• _ASSIGNED TASK_: Copy the lines below exactly. Start at the first and finish with the line containing "set_option Elab.async false".

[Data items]

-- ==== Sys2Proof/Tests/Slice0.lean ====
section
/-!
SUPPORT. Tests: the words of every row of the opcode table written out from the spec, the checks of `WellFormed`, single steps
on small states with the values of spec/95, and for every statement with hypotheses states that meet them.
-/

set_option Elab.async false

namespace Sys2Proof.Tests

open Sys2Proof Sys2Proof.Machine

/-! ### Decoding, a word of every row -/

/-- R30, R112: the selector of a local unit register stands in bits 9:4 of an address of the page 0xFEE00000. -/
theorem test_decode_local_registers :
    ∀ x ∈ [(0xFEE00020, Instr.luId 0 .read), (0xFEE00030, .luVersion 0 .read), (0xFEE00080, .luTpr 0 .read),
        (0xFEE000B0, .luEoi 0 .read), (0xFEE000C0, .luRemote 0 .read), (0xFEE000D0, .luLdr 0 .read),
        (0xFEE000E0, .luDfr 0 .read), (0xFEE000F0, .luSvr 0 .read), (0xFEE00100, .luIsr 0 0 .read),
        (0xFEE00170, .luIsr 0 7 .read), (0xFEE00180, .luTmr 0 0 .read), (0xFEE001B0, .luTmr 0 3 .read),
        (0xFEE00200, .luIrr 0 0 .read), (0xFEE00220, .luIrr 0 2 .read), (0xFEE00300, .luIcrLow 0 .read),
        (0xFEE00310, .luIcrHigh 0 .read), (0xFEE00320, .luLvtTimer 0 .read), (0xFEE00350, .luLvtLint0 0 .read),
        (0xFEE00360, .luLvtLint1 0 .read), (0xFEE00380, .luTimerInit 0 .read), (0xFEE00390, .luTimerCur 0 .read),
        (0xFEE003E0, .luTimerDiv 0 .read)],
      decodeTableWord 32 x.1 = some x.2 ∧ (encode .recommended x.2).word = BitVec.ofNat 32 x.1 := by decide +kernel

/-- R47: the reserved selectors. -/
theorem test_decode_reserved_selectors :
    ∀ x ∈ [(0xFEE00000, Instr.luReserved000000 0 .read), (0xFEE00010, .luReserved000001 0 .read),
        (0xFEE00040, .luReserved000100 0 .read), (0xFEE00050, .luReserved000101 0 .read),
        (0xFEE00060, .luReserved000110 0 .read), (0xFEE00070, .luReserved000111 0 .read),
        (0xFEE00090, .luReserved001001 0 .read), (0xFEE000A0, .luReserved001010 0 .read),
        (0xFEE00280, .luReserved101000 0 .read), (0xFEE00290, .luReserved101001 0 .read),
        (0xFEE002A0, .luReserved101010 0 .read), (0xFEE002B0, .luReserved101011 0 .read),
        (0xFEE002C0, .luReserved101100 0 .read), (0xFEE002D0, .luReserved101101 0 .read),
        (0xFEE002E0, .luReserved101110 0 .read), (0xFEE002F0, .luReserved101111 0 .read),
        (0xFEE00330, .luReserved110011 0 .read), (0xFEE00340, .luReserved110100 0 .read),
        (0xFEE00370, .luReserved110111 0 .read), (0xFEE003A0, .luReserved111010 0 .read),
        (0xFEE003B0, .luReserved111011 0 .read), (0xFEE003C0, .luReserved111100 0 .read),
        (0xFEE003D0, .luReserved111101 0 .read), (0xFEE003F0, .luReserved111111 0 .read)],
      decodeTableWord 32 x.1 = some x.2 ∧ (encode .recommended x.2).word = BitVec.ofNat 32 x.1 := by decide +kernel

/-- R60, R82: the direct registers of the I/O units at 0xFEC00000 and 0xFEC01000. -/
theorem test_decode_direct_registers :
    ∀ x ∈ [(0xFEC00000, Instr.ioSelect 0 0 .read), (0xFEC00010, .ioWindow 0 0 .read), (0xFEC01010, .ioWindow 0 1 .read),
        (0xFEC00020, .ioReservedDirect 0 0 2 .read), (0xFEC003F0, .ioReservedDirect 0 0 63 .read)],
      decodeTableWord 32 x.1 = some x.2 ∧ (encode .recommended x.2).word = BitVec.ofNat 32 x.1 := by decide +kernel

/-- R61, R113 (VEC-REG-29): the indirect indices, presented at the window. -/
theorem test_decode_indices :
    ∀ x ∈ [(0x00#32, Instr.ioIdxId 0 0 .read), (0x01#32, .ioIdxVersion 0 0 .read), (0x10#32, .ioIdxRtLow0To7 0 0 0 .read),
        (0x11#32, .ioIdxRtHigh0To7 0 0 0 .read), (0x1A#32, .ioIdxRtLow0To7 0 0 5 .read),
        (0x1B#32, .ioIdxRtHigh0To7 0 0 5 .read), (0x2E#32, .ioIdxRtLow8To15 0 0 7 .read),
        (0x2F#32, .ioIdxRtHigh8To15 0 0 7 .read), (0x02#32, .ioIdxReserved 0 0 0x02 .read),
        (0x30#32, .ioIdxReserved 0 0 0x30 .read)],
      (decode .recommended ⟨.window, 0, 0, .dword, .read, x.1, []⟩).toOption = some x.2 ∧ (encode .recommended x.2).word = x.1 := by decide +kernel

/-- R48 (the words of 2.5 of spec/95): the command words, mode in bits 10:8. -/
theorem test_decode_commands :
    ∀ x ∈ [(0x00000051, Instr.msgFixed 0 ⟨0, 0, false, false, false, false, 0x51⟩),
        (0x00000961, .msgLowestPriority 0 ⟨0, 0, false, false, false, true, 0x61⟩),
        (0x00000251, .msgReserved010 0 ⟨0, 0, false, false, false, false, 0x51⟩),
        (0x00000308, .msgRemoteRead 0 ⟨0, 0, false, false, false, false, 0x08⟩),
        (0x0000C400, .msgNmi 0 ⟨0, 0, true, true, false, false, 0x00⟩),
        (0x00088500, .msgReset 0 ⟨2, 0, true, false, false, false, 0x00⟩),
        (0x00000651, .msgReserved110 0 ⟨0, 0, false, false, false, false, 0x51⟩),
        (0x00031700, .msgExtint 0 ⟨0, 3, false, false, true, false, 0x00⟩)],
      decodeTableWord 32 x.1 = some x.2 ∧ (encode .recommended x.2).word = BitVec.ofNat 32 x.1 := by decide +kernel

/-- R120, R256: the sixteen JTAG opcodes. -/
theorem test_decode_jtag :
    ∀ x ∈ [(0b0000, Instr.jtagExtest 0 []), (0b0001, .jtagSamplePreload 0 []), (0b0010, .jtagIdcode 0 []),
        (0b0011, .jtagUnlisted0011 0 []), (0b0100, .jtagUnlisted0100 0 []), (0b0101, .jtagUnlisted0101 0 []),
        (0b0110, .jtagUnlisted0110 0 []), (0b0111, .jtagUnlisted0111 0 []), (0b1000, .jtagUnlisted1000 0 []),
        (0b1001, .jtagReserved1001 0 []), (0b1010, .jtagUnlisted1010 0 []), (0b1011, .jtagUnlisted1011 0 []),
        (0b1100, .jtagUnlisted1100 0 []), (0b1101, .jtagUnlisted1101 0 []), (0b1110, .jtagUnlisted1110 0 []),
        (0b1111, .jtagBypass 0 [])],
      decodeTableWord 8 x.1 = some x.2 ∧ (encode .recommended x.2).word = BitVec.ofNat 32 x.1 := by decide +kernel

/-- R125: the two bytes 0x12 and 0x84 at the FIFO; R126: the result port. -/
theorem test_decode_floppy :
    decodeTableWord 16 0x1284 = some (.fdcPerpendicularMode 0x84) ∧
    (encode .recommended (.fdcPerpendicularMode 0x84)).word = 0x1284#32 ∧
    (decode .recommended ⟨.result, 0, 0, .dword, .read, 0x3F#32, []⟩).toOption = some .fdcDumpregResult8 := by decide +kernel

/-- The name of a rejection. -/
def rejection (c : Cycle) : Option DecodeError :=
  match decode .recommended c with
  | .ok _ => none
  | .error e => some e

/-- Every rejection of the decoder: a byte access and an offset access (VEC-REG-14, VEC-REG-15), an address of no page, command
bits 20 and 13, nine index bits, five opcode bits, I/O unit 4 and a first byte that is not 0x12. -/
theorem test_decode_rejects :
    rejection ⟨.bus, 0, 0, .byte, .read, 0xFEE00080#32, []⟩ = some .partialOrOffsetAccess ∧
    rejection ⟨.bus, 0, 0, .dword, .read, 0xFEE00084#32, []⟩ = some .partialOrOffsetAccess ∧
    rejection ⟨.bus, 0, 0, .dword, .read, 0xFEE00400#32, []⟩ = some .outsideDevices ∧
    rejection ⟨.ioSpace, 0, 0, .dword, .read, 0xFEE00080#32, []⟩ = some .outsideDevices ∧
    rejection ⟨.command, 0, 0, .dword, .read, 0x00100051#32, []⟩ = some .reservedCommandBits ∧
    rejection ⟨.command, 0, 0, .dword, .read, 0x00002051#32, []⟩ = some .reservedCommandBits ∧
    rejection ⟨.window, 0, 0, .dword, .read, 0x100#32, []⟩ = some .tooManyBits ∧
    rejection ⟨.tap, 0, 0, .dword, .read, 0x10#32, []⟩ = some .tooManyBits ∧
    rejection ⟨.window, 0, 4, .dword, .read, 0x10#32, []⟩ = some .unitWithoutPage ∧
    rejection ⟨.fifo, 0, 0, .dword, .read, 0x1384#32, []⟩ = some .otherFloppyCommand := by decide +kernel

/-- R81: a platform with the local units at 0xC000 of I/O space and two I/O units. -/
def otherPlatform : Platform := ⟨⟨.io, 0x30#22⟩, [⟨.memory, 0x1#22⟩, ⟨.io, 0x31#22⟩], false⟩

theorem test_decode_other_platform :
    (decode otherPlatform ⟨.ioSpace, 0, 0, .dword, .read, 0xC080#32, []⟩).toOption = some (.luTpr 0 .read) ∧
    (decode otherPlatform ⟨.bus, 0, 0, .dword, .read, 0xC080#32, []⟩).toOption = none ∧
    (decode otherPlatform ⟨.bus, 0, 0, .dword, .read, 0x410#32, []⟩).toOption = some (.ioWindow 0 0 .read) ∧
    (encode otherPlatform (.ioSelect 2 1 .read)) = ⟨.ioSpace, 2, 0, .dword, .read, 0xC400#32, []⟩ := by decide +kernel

• _YOUR RESPONSE_:
-- ==== Sys2Proof/Tests/Slice0.lean ====
section
/-!
SUPPORT. Tests: the words of every row of the opcode table written out from the spec, the checks of `WellFormed`, single steps
on small states with the values of spec/95, and for every statement with hypotheses states that meet them.
-/

set_option Elab.async false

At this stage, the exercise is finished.